-- ==== Sys2Proof/Tests/Slice0.lean ====
section
/-! SUPPORT. The model's own tests: the well-formedness smoke test, words written out from the spec's encodings, one
transaction or one cycle on a small state, and a witness for every statement with hypotheses. Expected values are those of
`95_test_vectors.md`; the id of the vector stands at each test. -/

namespace Sys2Proof.Tests

open Sys2Proof Sys2Proof.Machine

/-! ### Small states -/

/-- The next state of an outcome, if it is one. -/
def nextOf (o : Host.Outcome State Fault Refusal) : Option State :=
  match o with
  | .next t => some t
  | .fault _ => none
  | .refused _ => none

/-- STATUS after one transaction. -/
def statusAfter (i : Instr) (s : State) : Option Word := (nextOf (exec i s)).map (fun t => t.eng.status)

/-- `rdata` after one transaction. -/
def rdataAfter (i : Instr) (s : State) : Option Word := (nextOf (exec i s)).map (fun t => t.rdata)

/-- `s` with the given transactions on the bus of the coming cycles. -/
def drive (tws : List TransactionWord) (s : State) : State := { s with bus := tws.map BusCycle.transact }

/-- `s` with a reset in the coming cycle, which also carries `tw`. -/
def driveReset (tw : TransactionWord) (s : State) : State :=
  { s with bus := [{ BusCycle.transact tw with rstN := false }] }

/-- The state S_A of V-CTRL: a completed encrypt under the zero key, with ERR_CMD. -/
def stateA : State :=
  { State.reset with eng := { Engine.reset with
      keyWr := 0xF#4, data := ⟨0x41EA3A0A#32, 0x94BAA940#32⟩, sum := 0xC6EF3720#32, rc := 32#6,
      done := true, errCmd := true } }

/-- Idle, the key (1, 2, 3, 4) written, the block of V-ENC-8, as in program P3. -/
def keyed : State :=
  { State.reset with eng := { Engine.reset with
      key := ⟨1#32, 2#32, 3#32, 4#32⟩, keyWr := 0xF#4, data := ⟨0x11111111#32, 0#32⟩ } }

/-- Busy under the key (1, 2, 3, 4), `r` rounds of an operation of mode `m` done. -/
def running (m : Mode) (r : Nat) : State :=
  { keyed with eng := { keyed.eng with
      busy := true, mode := m, rc := BitVec.ofNat 6 r, sum := scheduledSum m r } }

/-! ### Well-formedness smoke test (R50, R100: the words of V-CTRL) -/

/-- A legal command word is no operand of WR_CTRL.ILLEGAL. -/
theorem test_wellFormed_refuses_legal_word : (Instr.wrCtrlIllegal 0x00000001#32).wellFormed = false := by decide

/-- The highest legal word, DEC|CLR|KEYCLR, is refused too. -/
theorem test_wellFormed_refuses_highest_legal_word :
    (Instr.wrCtrlIllegal 0x0000000E#32).wellFormed = false := by decide

/-- The four kinds of illegal word of V-CTRL are admitted. -/
theorem test_wellFormed_admits_illegal_words :
    (Instr.wrCtrlIllegal 0x00000003#32).wellFormed = true ∧ (Instr.wrCtrlIllegal 0x0000000F#32).wellFormed = true ∧
    (Instr.wrCtrlIllegal 0x00000010#32).wellFormed = true ∧ (Instr.wrCtrlIllegal 0x80000001#32).wellFormed = true := by
  decide

/-! ### Words written out from R47, R48 and R50: {WE, A[2:0], D[31:0]} -/

/-- RD_KEYn: 0, 0n. P4 line 22 is KEY0, V-BUS-3 is KEY2. -/
theorem test_decode_rdKey :
    decode (0b0#1 ++ 0b000#3 ++ 0x00000000#32) = .rdKey .k0 ∧ decode (0b0#1 ++ 0b001#3 ++ 0x00000000#32) = .rdKey .k1 ∧
    decode (0b0#1 ++ 0b010#3 ++ 0x00000000#32) = .rdKey .k2 ∧ decode (0b0#1 ++ 0b011#3 ++ 0xFFFFFFFF#32) = .rdKey .k3 := by
  decide

/-- RD_DATAn: 0, 10n (P1 lines 10, 11). -/
theorem test_decode_rdData :
    decode (0b0#1 ++ 0b100#3 ++ 0x00000000#32) = .rdData .v0 ∧ decode (0b0#1 ++ 0b101#3 ++ 0x00000000#32) = .rdData .v1 := by
  decide

/-- RD_CTRL: 0, 110 (V-BUS-5). -/
theorem test_decode_rdCtrl : decode (0b0#1 ++ 0b110#3 ++ 0x00000000#32) = .rdCtrl := by decide

/-- RD_STATUS: 0, 111, any D (V-BUS-1, V-BUS-7). -/
theorem test_decode_rdStatus :
    decode (0b0#1 ++ 0b111#3 ++ 0x00000000#32) = .rdStatus ∧ decode 0x7FFFFFFFF#36 = .rdStatus := by decide

/-- WR_KEYn: 1, 0n, D (P4 lines 7 to 10, V-BUS-2). -/
theorem test_decode_wrKey :
    decode 0x800010203#36 = .wrKey .k0 0x00010203#32 ∧ decode 0x904050607#36 = .wrKey .k1 0x04050607#32 ∧
    decode (0b1#1 ++ 0b010#3 ++ 0xDEADBEEF#32) = .wrKey .k2 0xDEADBEEF#32 ∧
    decode 0xB0C0D0E0F#36 = .wrKey .k3 0x0C0D0E0F#32 := by decide

/-- WR_DATAn: 1, 10n, D (P2 lines 5, 6). -/
theorem test_decode_wrData :
    decode 0xC00010203#36 = .wrData .v0 0x00010203#32 ∧
    decode (0b1#1 ++ 0b101#3 ++ 0x04050607#32) = .wrData .v1 0x04050607#32 := by decide

/-- WR_CTRL.NOP: 1, 110, RSV = 0, KEYCLR, CLR, 00 (P3 line 18, P4 line 5, V-CTRL). -/
theorem test_decode_wrCtrlNop :
    decode (0b1#1 ++ 0b110#3 ++ 0x0000000#28 ++ 0b0#1 ++ 0b0#1 ++ 0b00#2) = .wrCtrlNop false false ∧
    decode 0xE00000004#36 = .wrCtrlNop true false ∧ decode 0xE00000008#36 = .wrCtrlNop false true ∧
    decode 0xE0000000C#36 = .wrCtrlNop true true := by decide

/-- WR_CTRL.ENC (P1 line 7, P2 line 7, V-CTRL). -/
theorem test_decode_wrCtrlEnc :
    decode (0b1#1 ++ 0b110#3 ++ 0x0000000#28 ++ 0b0#1 ++ 0b0#1 ++ 0b01#2) = .wrCtrlEnc false false ∧
    decode 0xE00000005#36 = .wrCtrlEnc true false ∧ decode 0xE00000009#36 = .wrCtrlEnc false true ∧
    decode 0xE0000000D#36 = .wrCtrlEnc true true := by decide

/-- WR_CTRL.DEC (P2 line 11, V-CTRL). -/
theorem test_decode_wrCtrlDec :
    decode (0b1#1 ++ 0b110#3 ++ 0x0000000#28 ++ 0b0#1 ++ 0b0#1 ++ 0b10#2) = .wrCtrlDec false false ∧
    decode 0xE00000006#36 = .wrCtrlDec true false ∧ decode 0xE0000000A#36 = .wrCtrlDec false true ∧
    decode 0xE0000000E#36 = .wrCtrlDec true true := by decide

/-- WR_CTRL.ILLEGAL: CMD = 11, RSV bit 4, RSV bit 31 (P3 line 9, V-CTRL). -/
theorem test_decode_wrCtrlIllegal :
    decode (0b1#1 ++ 0b110#3 ++ 0x0000000#28 ++ 0b0#1 ++ 0b0#1 ++ 0b11#2) = .wrCtrlIllegal 0x00000003#32 ∧
    decode 0xE00000010#36 = .wrCtrlIllegal 0x00000010#32 ∧ decode 0xE80000001#36 = .wrCtrlIllegal 0x80000001#32 := by
  decide

/-- WR_STATUS: 1, 111, any D (V-BUS-6). -/
theorem test_decode_wrStatus : decode (0b1#1 ++ 0b111#3 ++ 0xFFFFFFFF#32) = .wrStatus 0xFFFFFFFF#32 := by decide

/-- A number that does not fit 36 bits is rejected by name; the largest word is not (R47). -/
theorem test_decodeNumber_width :
    decodeNumber 0x1000000000 = .error .widerThanTransactionWord ∧
    decodeNumber 0xFFFFFFFFF = .ok (.wrStatus 0xFFFFFFFF#32) := by
  constructor <;> rfl

/-- The host's question on a row's bits, at the table's 40 bits and at a shorter count (`opcode_table.json`). -/
theorem test_decodeTableWord :
    decodeTableWord 40 0x700000000 = some .rdStatus ∧ decodeTableWord 40 0xE00000001 = some (.wrCtrlEnc false false) ∧
    decodeTableWord 8 0x00 = some (.rdKey .k0) := by decide

/-- The encoder on the words of P1, P2 and P4. -/
theorem test_encode_program_words :
    encode (.wrKey .k3 0#32) = 0xB00000000#36 ∧ encode (.wrData .v1 0x04050607#32) = 0xD04050607#36 ∧
    encode (.wrCtrlEnc true false) = 0xE00000005#36 ∧ encode (.rdData .v1) = 0x500000000#36 := by decide

/-- No two rows of the table share a word, WR_CTRL.ILLEGAL apart, which is the rest of the CTRL words (R48, R59). -/
theorem test_rows_do_not_overlap :
    [Instr.rdKey .k0, .rdData .v0, .rdCtrl, .rdStatus, .wrKey .k0 0#32, .wrData .v0 0#32, .wrCtrlNop false false,
      .wrCtrlEnc false false, .wrCtrlDec false false, .wrStatus 0#32].Pairwise
      (fun i j => (opcodeRow i).bits &&& (opcodeRow i).mask &&& (opcodeRow j).mask
        ≠ (opcodeRow j).bits &&& (opcodeRow i).mask &&& (opcodeRow j).mask) := by decide

/-! ### One transaction or one cycle (V-BUS, V-CTRL, V-RST, P3) -/

/-- V-BUS-3: RD_KEY2 after KEY2 was written. -/
theorem test_rdKey_is_zero : rdataAfter (.rdKey .k2) keyed = some 0x00000000#32 := by decide

/-- P1 lines 10 and 11. -/
theorem test_rdData : rdataAfter (.rdData .v0) stateA = some 0x41EA3A0A#32 ∧
    rdataAfter (.rdData .v1) stateA = some 0x94BAA940#32 := by decide

/-- V-BUS-5, with STATUS nonzero. -/
theorem test_rdCtrl_is_zero : rdataAfter .rdCtrl stateA = some 0x00000000#32 := by decide

/-- V-BUS-1, and S_A's STATUS of V-CTRL. -/
theorem test_rdStatus : rdataAfter .rdStatus State.reset = some 0x00000000#32 ∧
    rdataAfter .rdStatus stateA = some 0x000F2046#32 := by decide

/-- P4 line 17: STATUS while busy, RC = 3. -/
theorem test_rdStatus_busy : rdataAfter .rdStatus (running .enc 3) = some 0x000F0305#32 := by decide

/-- V-BUS-2. -/
theorem test_wrKey : statusAfter (.wrKey .k2 0xDEADBEEF#32) State.reset = some 0x00040000#32 ∧
    (nextOf (exec (.wrKey .k2 0xDEADBEEF#32) State.reset)).map (fun t => t.eng.key)
      = some ⟨0#32, 0#32, 0xDEADBEEF#32, 0#32⟩ := by decide

/-- V-BUS-11: a dropped write and the completion at one edge. -/
theorem test_wrKey_busy_completion :
    (nextOf (step (drive [0x800000001#36] (running .enc 31)))).map
      (fun t => (t.eng.key, t.eng.busy, t.eng.done, t.eng.rc, t.eng.errBusy))
      = some (⟨1#32, 2#32, 3#32, 4#32⟩, false, true, 32#6, true) := by decide

/-- V-BUS-4. -/
theorem test_wrData : (nextOf (exec (.wrData .v1 0x04050607#32) State.reset)).map (fun t => t.eng.data)
    = some ⟨0x00000000#32, 0x04050607#32⟩ := by decide

/-- V-BUS-8: the write is dropped, the round of the same cycle is performed. From the start of V-ENC-8 its round 1 follows. -/
theorem test_wrData_busy :
    (nextOf (step (drive [0xC12345678#36] (running .enc 0)))).map (fun t => (t.eng.data, t.eng.errBusy))
      = some (⟨0xAF488ACB#32, 0xBC72EC6D#32⟩, true) := by decide

/-- V-BUS-6. -/
theorem test_wrStatus : statusAfter (.wrStatus 0xFFFFFFFF#32) stateA = some 0x000F2046#32 := by decide

/-- V-CTRL, the rows of CMD = 00. -/
theorem test_wrCtrlNop :
    statusAfter (.wrCtrlNop false false) stateA = some 0x000F2046#32 ∧
    statusAfter (.wrCtrlNop true false) stateA = some 0x000F2004#32 ∧
    statusAfter (.wrCtrlNop false true) stateA = some 0x00002042#32 ∧
    statusAfter (.wrCtrlNop true true) stateA = some 0x00002000#32 := by decide

/-- V-BUS-9: dropped while busy, nothing cleared (ERR_NOKEY stays). -/
theorem test_wrCtrlNop_busy :
    statusAfter (.wrCtrlNop true false)
      { running .enc 3 with eng := { (running .enc 3).eng with errNoKey := true } } = some 0x000F0335#32 := by decide

/-- V-CTRL, the rows of CMD = 01. -/
theorem test_wrCtrlEnc :
    statusAfter (.wrCtrlEnc false false) stateA = some 0x000F0045#32 ∧
    statusAfter (.wrCtrlEnc true false) stateA = some 0x000F0005#32 ∧
    statusAfter (.wrCtrlEnc false true) stateA = some 0x00002050#32 ∧
    statusAfter (.wrCtrlEnc true true) stateA = some 0x00002010#32 := by decide

/-- V-CTRL, the last paragraph: from reset, ENC, ENC|CLR and ENC|KEYCLR are refused. -/
theorem test_wrCtrlEnc_from_reset :
    statusAfter (.wrCtrlEnc false false) State.reset = some 0x00000010#32 ∧
    statusAfter (.wrCtrlEnc true false) State.reset = some 0x00000010#32 ∧
    statusAfter (.wrCtrlEnc false true) State.reset = some 0x00000010#32 := by decide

======

Task instructions: What you return should be exactly the lines above, starting at the one with "decode (0b0#1 ++ 0b000#3" and ending at the one with "0b00#2) = .wrCtrlNop false false ∧", and nothing else.

Answer to this problem:
    decode (0b0#1 ++ 0b000#3 ++ 0x00000000#32) = .rdKey .k0 ∧ decode (0b0#1 ++ 0b001#3 ++ 0x00000000#32) = .rdKey .k1 ∧
    decode (0b0#1 ++ 0b010#3 ++ 0x00000000#32) = .rdKey .k2 ∧ decode (0b0#1 ++ 0b011#3 ++ 0xFFFFFFFF#32) = .rdKey .k3 := by
  decide

/-- RD_DATAn: 0, 10n (P1 lines 10, 11). -/
theorem test_decode_rdData :
    decode (0b0#1 ++ 0b100#3 ++ 0x00000000#32) = .rdData .v0 ∧ decode (0b0#1 ++ 0b101#3 ++ 0x00000000#32) = .rdData .v1 := by
  decide

/-- RD_CTRL: 0, 110 (V-BUS-5). -/
theorem test_decode_rdCtrl : decode (0b0#1 ++ 0b110#3 ++ 0x00000000#32) = .rdCtrl := by decide

/-- RD_STATUS: 0, 111, any D (V-BUS-1, V-BUS-7). -/
theorem test_decode_rdStatus :
    decode (0b0#1 ++ 0b111#3 ++ 0x00000000#32) = .rdStatus ∧ decode 0x7FFFFFFFF#36 = .rdStatus := by decide

/-- WR_KEYn: 1, 0n, D (P4 lines 7 to 10, V-BUS-2). -/
theorem test_decode_wrKey :
    decode 0x800010203#36 = .wrKey .k0 0x00010203#32 ∧ decode 0x904050607#36 = .wrKey .k1 0x04050607#32 ∧
    decode (0b1#1 ++ 0b010#3 ++ 0xDEADBEEF#32) = .wrKey .k2 0xDEADBEEF#32 ∧
    decode 0xB0C0D0E0F#36 = .wrKey .k3 0x0C0D0E0F#32 := by decide

/-- WR_DATAn: 1, 10n, D (P2 lines 5, 6). -/
theorem test_decode_wrData :
    decode 0xC00010203#36 = .wrData .v0 0x00010203#32 ∧
    decode (0b1#1 ++ 0b101#3 ++ 0x04050607#32) = .wrData .v1 0x04050607#32 := by decide

/-- WR_CTRL.NOP: 1, 110, RSV = 0, KEYCLR, CLR, 00 (P3 line 18, P4 line 5, V-CTRL). -/
theorem test_decode_wrCtrlNop :
    decode (0b1#1 ++ 0b110#3 ++ 0x0000000#28 ++ 0b0#1 ++ 0b0#1 ++ 0b00#2) = .wrCtrlNop false false ∧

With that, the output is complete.